## DATA SUPPLIED

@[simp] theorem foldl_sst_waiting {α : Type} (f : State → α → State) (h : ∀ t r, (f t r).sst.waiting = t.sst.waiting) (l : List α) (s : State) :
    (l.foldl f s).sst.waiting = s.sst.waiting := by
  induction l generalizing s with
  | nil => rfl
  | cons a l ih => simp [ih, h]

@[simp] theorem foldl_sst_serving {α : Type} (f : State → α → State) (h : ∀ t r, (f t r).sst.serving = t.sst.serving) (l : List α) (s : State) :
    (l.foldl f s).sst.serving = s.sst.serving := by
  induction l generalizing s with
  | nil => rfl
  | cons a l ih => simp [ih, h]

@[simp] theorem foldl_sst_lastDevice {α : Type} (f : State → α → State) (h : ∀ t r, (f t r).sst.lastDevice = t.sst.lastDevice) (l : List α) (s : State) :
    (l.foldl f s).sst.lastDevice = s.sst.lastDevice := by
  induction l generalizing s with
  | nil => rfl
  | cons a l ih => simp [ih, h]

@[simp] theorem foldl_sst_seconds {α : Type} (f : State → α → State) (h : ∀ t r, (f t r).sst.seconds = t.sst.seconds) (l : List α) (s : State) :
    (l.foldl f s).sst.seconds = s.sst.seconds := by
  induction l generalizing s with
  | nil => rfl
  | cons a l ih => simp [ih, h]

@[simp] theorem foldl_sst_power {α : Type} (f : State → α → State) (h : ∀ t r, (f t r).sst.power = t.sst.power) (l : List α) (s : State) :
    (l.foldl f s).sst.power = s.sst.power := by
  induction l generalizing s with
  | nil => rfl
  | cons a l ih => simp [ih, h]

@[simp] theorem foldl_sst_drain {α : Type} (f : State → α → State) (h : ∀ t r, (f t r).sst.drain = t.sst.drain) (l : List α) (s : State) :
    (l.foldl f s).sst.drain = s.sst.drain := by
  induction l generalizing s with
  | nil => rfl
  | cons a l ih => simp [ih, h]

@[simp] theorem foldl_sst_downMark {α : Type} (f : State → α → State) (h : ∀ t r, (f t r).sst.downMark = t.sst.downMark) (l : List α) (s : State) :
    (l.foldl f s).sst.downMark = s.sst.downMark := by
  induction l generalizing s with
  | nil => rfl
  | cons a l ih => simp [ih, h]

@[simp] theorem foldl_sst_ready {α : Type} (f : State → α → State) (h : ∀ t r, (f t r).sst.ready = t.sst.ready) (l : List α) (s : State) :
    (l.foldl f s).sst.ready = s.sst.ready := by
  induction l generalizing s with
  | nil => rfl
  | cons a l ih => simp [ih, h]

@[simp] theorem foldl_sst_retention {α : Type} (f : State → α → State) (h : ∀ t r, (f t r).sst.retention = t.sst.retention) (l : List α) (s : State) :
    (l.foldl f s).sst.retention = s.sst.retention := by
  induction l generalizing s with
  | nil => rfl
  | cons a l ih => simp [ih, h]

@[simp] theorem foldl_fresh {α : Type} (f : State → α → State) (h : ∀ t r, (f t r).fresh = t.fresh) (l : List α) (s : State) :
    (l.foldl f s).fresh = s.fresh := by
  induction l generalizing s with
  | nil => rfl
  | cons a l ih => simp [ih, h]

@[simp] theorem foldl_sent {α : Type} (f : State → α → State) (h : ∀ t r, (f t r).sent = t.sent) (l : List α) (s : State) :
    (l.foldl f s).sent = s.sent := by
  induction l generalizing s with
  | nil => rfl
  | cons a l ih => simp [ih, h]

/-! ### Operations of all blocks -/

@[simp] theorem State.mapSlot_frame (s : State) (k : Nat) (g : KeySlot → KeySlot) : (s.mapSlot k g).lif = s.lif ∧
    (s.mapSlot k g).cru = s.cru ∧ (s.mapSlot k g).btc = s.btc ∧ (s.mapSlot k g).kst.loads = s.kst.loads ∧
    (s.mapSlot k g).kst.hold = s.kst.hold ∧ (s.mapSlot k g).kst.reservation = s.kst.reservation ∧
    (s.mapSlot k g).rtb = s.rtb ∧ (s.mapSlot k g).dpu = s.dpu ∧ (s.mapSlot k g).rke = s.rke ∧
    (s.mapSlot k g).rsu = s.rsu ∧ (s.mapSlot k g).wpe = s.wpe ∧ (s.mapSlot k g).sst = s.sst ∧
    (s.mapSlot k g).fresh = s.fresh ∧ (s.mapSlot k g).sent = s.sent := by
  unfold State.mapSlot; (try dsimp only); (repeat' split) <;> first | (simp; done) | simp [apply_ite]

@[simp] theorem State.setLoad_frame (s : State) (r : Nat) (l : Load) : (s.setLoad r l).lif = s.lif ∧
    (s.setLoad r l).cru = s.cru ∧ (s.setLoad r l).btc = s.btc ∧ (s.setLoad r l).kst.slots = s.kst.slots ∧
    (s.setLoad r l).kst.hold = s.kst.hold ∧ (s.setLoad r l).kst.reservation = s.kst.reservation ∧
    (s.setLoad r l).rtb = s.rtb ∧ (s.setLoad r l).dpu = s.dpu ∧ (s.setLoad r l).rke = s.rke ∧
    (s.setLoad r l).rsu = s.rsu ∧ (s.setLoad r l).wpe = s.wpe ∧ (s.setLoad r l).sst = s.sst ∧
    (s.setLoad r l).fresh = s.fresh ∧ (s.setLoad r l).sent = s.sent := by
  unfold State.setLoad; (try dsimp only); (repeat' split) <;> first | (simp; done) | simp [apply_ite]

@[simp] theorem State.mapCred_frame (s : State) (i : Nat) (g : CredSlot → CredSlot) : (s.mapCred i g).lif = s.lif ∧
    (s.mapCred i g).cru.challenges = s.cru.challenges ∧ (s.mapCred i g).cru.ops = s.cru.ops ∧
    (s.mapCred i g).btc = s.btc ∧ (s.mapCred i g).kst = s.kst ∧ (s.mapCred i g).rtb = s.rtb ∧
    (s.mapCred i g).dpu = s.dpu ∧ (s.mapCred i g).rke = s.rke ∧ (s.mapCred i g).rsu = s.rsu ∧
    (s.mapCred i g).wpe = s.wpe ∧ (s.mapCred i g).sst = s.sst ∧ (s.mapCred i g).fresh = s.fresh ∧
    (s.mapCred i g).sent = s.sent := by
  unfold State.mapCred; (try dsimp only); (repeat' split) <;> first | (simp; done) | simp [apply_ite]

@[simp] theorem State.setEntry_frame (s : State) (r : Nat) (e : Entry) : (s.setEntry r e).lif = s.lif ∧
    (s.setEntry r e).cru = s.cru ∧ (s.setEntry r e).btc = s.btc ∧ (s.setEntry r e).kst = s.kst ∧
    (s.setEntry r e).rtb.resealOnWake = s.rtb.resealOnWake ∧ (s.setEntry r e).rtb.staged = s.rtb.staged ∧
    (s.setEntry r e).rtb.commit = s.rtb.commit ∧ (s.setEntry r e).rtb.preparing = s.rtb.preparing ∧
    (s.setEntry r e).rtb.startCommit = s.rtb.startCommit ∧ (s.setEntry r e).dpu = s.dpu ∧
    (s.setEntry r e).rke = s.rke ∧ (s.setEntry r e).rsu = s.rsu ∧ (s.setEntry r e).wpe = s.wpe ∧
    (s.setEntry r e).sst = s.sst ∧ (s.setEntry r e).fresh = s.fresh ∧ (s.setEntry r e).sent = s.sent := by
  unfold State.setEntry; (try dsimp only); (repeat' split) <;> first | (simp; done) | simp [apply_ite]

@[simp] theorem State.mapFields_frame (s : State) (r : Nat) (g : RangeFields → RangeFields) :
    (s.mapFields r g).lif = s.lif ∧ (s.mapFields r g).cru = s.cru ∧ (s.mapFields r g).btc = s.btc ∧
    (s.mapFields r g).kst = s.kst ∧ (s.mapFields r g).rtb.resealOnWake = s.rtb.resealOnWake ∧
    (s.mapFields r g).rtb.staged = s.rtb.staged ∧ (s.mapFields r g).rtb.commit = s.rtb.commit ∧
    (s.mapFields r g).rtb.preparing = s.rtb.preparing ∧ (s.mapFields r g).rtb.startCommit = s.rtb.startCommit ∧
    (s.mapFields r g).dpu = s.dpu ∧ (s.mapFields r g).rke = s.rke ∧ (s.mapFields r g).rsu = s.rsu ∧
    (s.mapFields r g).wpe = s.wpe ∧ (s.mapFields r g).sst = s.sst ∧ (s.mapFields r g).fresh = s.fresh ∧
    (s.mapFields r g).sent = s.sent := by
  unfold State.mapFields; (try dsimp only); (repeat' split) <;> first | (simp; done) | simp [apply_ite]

* * *

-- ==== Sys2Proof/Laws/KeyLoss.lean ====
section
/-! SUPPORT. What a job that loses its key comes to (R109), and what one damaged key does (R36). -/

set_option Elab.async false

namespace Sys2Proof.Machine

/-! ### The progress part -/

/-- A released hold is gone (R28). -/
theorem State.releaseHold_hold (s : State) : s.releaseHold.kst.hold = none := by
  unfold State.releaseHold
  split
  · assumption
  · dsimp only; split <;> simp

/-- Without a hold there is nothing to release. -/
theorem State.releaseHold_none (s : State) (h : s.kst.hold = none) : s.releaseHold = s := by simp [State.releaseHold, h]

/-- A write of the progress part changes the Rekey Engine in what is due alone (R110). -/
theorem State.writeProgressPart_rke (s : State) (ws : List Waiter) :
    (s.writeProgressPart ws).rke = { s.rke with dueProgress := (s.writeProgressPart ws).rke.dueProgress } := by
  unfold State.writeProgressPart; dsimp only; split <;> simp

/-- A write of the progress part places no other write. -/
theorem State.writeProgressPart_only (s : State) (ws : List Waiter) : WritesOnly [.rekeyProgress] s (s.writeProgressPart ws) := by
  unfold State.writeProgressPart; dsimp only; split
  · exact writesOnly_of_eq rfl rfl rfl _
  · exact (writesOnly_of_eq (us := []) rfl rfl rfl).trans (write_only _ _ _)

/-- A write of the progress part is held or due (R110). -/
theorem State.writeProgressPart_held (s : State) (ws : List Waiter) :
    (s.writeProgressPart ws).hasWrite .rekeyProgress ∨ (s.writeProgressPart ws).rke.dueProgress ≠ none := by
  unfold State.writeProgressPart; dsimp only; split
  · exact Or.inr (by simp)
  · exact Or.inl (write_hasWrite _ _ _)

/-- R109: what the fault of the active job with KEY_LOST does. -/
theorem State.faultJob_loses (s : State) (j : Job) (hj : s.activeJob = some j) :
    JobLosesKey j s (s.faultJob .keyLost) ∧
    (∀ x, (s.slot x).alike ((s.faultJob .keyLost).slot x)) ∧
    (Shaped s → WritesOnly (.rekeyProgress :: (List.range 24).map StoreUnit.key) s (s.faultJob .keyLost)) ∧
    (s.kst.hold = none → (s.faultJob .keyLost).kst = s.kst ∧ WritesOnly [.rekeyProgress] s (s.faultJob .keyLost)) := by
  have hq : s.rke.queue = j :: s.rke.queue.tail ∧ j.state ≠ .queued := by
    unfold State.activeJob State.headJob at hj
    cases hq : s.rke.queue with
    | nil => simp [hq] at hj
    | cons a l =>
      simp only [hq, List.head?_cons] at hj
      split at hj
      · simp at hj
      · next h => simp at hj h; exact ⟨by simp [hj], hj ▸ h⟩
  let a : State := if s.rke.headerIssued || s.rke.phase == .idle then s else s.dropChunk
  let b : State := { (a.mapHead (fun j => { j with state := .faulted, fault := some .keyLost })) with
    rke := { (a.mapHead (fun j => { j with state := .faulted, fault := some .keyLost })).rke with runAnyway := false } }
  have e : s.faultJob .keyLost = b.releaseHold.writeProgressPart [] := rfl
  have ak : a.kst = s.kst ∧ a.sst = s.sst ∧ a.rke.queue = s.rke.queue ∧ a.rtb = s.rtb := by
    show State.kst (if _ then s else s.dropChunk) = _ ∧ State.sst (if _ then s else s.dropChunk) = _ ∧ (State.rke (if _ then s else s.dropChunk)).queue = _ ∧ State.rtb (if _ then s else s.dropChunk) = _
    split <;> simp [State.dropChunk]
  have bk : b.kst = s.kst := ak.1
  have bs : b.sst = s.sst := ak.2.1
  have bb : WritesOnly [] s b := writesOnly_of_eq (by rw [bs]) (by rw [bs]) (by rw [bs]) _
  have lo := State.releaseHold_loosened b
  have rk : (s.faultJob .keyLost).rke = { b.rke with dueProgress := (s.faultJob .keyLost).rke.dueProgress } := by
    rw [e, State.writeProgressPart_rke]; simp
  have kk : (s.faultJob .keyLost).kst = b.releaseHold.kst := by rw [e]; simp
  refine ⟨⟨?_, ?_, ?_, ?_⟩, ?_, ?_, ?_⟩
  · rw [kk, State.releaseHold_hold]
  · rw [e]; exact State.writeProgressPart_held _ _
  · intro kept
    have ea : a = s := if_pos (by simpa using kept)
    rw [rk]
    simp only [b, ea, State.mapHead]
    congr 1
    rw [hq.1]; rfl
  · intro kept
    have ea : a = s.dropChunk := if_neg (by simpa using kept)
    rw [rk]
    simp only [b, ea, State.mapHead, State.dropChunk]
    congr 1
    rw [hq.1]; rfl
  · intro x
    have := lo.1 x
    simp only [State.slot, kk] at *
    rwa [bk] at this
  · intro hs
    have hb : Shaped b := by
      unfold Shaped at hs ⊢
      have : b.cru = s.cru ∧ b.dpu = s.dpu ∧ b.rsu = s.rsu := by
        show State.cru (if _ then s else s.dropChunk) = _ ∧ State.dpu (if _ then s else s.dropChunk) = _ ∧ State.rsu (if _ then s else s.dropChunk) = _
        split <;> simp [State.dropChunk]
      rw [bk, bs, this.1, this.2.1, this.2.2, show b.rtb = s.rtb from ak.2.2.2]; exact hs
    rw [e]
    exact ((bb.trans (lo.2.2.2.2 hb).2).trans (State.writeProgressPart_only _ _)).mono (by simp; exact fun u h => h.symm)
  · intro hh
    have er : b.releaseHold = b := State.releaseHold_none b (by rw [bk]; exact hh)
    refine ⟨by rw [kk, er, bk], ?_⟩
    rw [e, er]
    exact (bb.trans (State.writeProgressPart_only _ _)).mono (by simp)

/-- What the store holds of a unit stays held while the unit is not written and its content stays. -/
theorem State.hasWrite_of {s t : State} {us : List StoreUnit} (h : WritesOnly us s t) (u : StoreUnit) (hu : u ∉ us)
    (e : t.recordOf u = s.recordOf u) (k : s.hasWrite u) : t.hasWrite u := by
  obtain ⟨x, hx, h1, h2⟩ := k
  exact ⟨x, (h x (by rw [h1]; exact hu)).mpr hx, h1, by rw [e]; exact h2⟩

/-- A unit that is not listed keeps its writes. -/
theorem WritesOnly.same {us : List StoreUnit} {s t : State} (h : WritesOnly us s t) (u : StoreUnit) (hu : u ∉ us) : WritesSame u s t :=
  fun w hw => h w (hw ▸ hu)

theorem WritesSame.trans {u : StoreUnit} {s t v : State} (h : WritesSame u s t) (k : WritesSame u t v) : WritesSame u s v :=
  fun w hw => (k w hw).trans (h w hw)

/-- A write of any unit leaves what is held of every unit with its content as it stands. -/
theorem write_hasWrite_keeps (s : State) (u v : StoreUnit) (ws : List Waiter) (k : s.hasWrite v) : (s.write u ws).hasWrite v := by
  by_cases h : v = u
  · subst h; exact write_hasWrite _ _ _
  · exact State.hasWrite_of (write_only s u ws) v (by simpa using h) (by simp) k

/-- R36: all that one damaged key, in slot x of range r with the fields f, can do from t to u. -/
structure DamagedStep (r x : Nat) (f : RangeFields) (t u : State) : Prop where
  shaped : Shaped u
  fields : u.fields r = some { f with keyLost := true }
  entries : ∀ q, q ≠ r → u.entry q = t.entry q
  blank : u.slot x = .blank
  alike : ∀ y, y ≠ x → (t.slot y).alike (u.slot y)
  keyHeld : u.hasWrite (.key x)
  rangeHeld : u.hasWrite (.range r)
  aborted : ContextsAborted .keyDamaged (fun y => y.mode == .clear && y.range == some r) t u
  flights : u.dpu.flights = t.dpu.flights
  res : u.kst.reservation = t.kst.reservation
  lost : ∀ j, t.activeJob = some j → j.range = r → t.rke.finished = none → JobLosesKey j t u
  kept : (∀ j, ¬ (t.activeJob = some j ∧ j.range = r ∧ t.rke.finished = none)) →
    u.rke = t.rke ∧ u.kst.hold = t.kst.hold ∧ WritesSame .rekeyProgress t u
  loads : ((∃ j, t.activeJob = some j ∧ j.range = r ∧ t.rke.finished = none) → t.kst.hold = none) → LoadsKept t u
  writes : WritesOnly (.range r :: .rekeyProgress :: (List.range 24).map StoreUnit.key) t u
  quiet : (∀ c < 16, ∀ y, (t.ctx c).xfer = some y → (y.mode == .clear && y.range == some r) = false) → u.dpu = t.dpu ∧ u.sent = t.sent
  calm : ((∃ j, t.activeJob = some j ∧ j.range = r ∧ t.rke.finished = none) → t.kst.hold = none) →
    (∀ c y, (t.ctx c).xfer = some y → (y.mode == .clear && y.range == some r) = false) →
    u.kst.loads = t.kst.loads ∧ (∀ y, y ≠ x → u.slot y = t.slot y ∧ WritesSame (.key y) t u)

---

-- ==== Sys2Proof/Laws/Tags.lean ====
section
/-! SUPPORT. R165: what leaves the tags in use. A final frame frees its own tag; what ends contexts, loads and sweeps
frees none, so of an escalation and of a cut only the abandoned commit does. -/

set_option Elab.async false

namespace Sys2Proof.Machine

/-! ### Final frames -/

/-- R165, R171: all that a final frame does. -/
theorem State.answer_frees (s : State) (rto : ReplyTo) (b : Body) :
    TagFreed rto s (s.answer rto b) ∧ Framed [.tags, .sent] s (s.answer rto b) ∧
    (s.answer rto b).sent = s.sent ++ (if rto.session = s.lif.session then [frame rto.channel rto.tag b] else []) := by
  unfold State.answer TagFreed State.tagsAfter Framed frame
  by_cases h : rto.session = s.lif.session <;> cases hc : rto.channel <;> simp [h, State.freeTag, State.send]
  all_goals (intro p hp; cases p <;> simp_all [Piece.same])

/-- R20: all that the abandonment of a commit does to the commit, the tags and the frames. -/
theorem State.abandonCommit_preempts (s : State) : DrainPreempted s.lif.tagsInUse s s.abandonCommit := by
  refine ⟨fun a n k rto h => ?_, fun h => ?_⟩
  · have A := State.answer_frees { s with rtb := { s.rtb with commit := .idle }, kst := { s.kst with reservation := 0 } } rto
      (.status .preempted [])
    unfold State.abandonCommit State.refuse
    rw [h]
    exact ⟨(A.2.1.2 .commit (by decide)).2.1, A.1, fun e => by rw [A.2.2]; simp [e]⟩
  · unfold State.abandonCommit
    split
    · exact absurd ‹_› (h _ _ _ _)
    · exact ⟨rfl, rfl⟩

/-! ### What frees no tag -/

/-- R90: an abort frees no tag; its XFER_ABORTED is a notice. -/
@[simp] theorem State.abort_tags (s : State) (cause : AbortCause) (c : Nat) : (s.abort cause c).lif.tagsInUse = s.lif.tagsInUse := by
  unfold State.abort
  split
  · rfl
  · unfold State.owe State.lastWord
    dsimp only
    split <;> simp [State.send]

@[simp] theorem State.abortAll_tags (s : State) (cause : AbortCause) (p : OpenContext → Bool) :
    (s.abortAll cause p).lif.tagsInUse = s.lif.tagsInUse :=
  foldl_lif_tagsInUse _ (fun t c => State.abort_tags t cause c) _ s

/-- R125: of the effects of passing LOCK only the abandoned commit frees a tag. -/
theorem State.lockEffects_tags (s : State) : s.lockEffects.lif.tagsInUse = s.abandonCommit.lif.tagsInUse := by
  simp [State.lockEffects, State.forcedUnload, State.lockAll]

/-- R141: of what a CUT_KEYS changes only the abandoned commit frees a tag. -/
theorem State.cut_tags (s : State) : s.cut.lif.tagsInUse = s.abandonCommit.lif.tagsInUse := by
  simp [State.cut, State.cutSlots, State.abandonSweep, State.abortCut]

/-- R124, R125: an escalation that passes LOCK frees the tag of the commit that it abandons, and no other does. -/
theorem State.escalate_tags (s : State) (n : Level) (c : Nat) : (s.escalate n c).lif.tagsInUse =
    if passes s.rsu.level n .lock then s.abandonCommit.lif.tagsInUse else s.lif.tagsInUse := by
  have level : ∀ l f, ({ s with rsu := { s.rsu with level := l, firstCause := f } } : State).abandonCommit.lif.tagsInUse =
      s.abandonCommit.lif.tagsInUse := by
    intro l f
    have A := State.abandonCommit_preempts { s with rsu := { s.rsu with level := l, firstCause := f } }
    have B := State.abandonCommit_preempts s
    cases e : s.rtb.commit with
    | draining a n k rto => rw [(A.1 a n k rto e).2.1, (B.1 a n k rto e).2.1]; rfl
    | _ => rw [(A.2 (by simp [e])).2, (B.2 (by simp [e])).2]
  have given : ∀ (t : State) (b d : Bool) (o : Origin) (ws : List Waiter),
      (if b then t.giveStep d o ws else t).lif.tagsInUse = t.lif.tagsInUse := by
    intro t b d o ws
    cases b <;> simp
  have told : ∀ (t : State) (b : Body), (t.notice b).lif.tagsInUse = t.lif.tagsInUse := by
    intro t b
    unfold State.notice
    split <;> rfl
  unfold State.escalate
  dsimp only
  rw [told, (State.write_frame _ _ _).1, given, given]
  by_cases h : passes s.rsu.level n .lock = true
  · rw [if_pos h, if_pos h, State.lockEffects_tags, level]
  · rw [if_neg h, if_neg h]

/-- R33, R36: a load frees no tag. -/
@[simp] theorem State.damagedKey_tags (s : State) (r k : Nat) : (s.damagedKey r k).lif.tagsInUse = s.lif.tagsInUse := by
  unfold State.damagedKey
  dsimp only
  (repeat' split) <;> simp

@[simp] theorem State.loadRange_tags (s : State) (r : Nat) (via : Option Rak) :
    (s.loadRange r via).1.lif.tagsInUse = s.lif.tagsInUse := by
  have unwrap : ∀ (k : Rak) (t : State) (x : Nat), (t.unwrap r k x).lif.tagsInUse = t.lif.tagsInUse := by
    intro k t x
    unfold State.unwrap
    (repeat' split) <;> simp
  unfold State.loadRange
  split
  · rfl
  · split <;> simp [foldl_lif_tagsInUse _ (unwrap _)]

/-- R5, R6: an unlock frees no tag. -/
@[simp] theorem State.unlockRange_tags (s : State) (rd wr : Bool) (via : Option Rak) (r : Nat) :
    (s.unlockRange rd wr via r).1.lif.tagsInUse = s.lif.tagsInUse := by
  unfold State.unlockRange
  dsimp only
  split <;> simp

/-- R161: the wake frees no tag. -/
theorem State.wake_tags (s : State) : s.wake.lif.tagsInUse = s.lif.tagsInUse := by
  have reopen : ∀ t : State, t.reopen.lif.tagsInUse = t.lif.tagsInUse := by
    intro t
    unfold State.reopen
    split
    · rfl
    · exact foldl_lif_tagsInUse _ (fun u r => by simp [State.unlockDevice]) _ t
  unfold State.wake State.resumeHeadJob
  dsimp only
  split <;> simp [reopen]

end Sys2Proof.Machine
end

## ASSIGNMENT
Find "by_cases h : passes" in the entries above and copy that whole line exactly, then each line after it through the line that contains "k).lif.tagsInUse = s.lif.tagsInUse := by".

## ANSWER FOR THIS EXERCISE
  by_cases h : passes s.rsu.level n .lock = true
  · rw [if_pos h, if_pos h, State.lockEffects_tags, level]
  · rw [if_neg h, if_neg h]

/-- R33, R36: a load frees no tag. -/
@[simp] theorem State.damagedKey_tags (s : State) (r k : Nat) : (s.damagedKey r k).lif.tagsInUse = s.lif.tagsInUse := by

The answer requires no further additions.